▶ **Prompt**
Repeat the stretch of entries below from the line with "effect (R164). -/" through the line with "def execLogRead (h". Include both ends and add nothing.

____

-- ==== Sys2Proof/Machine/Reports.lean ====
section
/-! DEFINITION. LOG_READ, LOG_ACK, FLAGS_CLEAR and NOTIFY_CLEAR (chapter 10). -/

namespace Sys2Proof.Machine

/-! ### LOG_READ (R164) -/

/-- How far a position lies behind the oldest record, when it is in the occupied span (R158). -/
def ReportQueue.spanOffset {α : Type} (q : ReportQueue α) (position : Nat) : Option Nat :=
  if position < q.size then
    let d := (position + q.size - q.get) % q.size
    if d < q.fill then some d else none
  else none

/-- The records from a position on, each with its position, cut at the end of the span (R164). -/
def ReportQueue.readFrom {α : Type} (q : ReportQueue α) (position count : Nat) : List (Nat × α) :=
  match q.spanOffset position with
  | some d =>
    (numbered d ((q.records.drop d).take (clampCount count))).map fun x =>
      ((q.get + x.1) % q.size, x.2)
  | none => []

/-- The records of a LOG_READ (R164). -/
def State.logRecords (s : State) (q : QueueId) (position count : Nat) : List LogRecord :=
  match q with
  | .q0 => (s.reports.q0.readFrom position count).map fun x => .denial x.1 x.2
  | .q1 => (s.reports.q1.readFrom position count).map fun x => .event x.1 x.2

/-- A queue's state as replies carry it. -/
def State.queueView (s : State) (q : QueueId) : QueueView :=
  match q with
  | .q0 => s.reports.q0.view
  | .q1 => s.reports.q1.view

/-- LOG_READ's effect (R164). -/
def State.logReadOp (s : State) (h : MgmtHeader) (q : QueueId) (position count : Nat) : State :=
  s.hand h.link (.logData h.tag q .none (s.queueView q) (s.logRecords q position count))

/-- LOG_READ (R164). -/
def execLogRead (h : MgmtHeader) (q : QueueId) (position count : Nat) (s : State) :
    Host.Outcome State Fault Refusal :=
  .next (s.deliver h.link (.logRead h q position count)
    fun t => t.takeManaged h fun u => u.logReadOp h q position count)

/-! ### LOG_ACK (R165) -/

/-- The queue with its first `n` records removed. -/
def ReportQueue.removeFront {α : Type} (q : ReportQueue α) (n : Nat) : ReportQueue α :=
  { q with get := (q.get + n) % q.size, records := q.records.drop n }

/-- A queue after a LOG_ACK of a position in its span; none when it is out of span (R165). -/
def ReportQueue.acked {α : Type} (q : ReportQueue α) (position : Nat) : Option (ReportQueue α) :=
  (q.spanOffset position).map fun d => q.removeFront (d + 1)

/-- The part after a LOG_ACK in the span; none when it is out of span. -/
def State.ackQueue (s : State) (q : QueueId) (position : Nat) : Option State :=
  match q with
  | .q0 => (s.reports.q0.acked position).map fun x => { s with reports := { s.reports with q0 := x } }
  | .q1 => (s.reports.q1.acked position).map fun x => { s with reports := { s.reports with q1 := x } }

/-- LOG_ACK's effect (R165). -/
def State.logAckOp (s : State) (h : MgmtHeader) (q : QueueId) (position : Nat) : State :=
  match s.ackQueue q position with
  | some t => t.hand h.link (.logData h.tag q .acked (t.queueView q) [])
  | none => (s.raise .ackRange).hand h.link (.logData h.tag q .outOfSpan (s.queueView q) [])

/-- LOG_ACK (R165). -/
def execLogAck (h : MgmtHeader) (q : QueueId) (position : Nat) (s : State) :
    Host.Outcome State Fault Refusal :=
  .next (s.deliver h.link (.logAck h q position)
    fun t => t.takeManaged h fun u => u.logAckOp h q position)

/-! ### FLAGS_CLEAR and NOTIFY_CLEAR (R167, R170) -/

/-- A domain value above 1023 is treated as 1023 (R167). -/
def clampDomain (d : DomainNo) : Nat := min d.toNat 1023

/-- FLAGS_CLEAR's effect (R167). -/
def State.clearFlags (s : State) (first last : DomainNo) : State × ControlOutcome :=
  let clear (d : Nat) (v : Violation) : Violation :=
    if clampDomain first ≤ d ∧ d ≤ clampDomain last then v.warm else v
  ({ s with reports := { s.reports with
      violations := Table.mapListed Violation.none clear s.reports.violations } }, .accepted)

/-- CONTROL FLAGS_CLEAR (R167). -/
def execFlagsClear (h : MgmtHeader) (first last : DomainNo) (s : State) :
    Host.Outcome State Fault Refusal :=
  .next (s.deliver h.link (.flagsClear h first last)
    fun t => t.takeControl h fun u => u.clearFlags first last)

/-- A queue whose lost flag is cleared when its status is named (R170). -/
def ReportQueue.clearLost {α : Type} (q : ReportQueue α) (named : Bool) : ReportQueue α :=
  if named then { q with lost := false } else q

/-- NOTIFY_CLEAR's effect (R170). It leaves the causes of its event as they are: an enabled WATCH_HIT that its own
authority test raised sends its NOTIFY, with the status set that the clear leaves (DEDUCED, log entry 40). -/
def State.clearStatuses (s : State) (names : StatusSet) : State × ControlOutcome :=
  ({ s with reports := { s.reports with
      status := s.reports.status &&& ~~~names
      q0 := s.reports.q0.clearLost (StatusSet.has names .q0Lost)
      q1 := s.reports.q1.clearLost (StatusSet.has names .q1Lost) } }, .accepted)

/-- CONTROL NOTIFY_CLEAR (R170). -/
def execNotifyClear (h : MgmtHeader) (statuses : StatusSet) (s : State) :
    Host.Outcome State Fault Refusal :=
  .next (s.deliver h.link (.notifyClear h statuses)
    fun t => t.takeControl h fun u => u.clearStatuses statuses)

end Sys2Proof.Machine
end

____

▶ **Answer for this exercise**
/-- LOG_READ's effect (R164). -/
def State.logReadOp (s : State) (h : MgmtHeader) (q : QueueId) (position count : Nat) : State :=
  s.hand h.link (.logData h.tag q .none (s.queueView q) (s.logRecords q position count))

/-- LOG_READ (R164). -/
def execLogRead (h : MgmtHeader) (q : QueueId) (position count : Nat) (s : State) :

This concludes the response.